BRIEF: Each line of the data below that includes the string "reqs" must be copied.
[[ DATA TO EXAMINE, beginning ]]
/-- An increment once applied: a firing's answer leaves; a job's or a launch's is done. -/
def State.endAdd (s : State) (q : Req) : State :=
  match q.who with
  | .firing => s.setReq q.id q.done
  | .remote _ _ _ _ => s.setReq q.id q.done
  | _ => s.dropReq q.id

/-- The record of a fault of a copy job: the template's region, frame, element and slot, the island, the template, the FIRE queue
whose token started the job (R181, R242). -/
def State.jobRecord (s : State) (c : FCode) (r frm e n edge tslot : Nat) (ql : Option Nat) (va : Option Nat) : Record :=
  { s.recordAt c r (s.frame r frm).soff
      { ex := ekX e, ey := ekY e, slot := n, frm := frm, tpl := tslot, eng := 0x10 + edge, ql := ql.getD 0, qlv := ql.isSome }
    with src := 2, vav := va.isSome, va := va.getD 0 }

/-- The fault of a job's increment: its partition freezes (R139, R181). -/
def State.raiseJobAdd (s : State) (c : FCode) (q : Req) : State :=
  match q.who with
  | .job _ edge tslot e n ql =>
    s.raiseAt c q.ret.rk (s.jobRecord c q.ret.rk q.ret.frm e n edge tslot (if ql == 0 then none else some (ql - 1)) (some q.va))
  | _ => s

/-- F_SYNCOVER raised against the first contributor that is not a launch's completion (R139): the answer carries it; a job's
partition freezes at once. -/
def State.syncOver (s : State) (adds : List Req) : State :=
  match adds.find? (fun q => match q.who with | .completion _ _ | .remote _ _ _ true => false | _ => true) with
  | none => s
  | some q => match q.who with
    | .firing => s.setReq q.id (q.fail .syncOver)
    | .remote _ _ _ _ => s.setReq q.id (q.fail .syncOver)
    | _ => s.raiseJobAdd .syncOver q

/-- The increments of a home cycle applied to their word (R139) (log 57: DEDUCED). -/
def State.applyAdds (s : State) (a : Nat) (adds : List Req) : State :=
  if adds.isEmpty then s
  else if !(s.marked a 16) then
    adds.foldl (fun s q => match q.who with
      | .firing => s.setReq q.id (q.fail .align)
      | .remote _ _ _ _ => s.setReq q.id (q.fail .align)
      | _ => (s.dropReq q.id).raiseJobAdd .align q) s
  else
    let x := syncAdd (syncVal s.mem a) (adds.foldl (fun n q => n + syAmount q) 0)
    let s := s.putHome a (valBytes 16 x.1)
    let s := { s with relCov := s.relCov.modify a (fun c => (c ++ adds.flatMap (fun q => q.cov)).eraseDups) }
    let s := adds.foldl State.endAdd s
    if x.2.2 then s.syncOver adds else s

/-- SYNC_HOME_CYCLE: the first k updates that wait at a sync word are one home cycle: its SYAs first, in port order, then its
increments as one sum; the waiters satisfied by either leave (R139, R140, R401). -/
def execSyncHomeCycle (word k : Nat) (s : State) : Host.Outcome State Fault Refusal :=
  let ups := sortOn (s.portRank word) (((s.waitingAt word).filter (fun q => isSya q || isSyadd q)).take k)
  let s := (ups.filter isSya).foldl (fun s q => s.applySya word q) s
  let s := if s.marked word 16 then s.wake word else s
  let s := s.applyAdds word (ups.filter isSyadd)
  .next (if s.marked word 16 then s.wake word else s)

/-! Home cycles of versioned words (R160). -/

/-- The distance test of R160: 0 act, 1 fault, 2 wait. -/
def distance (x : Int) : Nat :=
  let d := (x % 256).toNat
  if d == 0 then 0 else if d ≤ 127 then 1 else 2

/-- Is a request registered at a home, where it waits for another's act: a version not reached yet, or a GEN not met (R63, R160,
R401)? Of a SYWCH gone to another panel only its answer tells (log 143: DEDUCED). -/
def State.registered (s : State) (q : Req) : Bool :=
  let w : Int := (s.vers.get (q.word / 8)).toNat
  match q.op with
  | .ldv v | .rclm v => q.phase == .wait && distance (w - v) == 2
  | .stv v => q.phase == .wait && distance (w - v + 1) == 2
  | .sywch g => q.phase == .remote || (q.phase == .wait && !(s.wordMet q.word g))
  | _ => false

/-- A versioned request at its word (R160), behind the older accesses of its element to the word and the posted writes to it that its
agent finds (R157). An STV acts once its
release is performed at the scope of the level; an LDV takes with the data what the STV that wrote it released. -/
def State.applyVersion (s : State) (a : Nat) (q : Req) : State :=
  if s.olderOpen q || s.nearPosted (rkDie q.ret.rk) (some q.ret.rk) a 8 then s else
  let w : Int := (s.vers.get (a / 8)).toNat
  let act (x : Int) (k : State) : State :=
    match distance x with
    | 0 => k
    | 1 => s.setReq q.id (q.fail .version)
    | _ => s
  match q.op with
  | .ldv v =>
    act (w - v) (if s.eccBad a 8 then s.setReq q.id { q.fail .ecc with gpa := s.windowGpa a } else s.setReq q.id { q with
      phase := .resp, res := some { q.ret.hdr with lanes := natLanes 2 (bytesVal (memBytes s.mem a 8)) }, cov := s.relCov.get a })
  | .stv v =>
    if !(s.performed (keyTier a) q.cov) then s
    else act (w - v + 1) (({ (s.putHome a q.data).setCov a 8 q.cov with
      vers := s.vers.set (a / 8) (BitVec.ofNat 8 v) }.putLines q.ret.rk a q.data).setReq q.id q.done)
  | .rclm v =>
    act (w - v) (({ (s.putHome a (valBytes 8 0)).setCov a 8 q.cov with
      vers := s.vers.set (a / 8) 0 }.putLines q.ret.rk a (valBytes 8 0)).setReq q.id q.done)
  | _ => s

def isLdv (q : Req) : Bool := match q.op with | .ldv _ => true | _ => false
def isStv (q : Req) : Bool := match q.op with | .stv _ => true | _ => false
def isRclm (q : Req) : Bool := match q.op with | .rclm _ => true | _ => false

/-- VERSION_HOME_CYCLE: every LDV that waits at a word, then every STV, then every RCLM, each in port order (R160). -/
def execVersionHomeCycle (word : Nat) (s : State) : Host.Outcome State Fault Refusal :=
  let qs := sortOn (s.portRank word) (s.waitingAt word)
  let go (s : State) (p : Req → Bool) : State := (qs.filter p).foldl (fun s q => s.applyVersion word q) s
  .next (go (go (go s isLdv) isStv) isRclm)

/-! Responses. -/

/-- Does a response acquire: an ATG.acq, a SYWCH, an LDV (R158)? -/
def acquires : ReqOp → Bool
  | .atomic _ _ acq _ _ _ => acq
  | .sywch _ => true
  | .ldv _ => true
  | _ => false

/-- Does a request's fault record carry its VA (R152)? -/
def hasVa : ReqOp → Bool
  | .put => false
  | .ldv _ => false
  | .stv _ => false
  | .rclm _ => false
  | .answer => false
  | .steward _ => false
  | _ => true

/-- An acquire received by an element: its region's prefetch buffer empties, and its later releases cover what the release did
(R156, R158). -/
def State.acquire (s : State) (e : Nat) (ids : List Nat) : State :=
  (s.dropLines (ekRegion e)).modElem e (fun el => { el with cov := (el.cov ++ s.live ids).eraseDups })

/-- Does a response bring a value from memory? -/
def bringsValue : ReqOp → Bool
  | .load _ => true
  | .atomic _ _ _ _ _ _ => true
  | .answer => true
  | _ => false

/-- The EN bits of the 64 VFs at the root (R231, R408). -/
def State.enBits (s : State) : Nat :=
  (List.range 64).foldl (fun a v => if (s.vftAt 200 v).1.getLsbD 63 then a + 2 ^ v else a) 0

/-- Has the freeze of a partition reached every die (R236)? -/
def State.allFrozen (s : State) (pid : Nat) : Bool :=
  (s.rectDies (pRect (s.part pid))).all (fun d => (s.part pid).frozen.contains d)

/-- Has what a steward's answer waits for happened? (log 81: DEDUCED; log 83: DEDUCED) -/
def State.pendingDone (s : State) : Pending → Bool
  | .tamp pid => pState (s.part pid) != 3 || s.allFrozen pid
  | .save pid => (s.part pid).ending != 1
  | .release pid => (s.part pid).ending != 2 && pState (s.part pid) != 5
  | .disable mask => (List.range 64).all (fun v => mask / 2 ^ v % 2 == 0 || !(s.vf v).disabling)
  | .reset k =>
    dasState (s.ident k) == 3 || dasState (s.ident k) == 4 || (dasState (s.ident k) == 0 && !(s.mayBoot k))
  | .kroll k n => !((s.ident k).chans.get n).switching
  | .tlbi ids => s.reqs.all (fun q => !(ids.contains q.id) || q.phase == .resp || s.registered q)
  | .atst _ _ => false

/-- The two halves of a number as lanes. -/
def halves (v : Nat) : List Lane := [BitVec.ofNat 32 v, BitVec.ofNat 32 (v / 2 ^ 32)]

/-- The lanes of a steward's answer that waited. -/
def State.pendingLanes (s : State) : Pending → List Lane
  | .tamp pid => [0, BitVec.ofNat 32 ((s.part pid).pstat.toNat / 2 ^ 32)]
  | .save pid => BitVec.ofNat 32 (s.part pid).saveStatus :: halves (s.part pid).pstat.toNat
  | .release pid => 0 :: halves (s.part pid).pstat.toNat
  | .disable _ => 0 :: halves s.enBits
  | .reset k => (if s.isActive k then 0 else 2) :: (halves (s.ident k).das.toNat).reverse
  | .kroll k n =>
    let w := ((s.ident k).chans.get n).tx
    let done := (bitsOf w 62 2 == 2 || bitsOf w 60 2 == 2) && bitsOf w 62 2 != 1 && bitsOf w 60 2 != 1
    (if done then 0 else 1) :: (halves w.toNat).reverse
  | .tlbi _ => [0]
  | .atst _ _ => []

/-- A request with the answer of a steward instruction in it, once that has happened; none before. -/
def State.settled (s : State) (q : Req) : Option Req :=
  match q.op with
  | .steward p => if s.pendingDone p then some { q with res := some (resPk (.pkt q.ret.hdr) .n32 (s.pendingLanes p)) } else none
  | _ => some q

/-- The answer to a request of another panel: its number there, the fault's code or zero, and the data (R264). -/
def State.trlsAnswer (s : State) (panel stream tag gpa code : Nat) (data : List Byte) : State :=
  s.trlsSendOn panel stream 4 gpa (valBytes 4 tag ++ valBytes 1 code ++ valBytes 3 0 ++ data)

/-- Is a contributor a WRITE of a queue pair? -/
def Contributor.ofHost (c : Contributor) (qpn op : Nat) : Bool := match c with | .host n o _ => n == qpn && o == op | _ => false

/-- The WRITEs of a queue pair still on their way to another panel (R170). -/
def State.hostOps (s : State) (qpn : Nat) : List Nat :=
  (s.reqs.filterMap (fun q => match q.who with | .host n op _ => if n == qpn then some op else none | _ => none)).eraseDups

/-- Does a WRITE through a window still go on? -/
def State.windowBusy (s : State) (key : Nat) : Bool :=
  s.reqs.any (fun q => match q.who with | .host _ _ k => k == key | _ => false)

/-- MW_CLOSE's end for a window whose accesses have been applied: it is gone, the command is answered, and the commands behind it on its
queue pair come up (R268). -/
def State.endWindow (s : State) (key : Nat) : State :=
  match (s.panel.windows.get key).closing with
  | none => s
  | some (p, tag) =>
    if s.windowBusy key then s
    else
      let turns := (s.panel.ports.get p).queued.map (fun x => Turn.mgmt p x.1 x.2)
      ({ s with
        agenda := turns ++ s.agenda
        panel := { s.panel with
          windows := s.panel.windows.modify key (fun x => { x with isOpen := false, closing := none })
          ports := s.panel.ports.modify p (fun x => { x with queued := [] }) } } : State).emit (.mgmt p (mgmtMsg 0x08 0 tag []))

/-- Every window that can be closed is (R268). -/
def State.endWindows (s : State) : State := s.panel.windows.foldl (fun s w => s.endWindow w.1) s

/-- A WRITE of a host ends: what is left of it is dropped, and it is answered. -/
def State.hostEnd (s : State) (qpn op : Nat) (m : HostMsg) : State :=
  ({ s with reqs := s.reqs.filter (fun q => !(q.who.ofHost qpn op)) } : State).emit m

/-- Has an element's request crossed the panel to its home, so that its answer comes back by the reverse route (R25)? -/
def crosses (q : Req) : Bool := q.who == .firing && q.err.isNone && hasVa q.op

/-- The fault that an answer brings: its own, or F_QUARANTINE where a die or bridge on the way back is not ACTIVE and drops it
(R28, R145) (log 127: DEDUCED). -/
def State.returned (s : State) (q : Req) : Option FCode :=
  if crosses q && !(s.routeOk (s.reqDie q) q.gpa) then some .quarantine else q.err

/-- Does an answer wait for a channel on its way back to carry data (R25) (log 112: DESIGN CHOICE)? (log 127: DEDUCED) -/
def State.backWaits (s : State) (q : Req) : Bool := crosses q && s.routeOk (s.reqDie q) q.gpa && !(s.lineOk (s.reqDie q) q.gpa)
[[ DATA TO EXAMINE, end ]]
[[ DATA TO EXAMINE, beginning ]]
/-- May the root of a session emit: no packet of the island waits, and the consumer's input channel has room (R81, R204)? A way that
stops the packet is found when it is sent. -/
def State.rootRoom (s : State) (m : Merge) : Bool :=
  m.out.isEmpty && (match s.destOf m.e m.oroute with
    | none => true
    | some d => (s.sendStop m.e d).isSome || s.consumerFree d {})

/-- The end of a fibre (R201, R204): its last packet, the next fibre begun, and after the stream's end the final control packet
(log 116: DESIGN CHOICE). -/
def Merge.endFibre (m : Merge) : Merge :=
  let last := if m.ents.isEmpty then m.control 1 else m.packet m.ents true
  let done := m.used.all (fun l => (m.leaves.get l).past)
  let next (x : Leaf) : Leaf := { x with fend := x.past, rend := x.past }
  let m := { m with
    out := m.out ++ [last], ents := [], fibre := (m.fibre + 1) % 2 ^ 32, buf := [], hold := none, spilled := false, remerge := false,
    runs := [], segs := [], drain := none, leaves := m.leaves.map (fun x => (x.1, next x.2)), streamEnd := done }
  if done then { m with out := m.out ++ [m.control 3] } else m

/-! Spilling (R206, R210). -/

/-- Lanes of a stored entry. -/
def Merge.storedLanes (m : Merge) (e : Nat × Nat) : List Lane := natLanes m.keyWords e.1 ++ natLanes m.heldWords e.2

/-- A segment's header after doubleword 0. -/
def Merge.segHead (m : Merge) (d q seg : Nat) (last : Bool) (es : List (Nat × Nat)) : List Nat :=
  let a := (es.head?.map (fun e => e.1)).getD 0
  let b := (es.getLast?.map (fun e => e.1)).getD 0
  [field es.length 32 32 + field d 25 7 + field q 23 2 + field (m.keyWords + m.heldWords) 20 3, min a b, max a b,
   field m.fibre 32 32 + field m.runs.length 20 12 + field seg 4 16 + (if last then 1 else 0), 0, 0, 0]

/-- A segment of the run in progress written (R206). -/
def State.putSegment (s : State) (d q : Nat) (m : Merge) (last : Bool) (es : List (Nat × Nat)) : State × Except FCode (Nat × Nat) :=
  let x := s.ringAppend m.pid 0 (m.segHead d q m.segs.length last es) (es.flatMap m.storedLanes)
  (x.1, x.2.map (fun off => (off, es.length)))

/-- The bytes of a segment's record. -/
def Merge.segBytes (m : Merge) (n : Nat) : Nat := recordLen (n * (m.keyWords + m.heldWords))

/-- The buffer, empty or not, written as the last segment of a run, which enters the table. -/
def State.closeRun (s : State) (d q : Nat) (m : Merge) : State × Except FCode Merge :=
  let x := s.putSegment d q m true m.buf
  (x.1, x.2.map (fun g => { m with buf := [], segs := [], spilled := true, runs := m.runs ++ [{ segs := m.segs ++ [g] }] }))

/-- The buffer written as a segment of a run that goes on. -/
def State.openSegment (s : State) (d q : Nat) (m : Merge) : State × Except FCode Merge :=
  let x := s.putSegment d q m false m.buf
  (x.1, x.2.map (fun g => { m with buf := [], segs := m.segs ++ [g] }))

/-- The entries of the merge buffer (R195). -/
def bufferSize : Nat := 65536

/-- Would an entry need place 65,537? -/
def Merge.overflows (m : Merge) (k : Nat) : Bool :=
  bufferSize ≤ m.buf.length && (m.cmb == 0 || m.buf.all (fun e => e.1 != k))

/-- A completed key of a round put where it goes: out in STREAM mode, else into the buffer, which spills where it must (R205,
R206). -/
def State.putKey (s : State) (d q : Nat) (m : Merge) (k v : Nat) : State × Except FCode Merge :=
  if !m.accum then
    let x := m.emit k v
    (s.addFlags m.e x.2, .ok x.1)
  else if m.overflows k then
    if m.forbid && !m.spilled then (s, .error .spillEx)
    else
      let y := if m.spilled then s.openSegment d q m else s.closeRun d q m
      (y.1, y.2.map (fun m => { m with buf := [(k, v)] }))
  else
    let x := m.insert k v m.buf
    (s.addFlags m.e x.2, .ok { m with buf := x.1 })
[[ DATA TO EXAMINE, end ]]
RESULT BELOW:
  | .tlbi ids => s.reqs.all (fun q => !(ids.contains q.id) || q.phase == .resp || s.registered q)
  (s.reqs.filterMap (fun q => match q.who with | .host n op _ => if n == qpn then some op else none | _ => none)).eraseDups
  s.reqs.any (fun q => match q.who with | .host _ _ k => k == key | _ => false)
  ({ s with reqs := s.reqs.filter (fun q => !(q.who.ofHost qpn op)) } : State).emit m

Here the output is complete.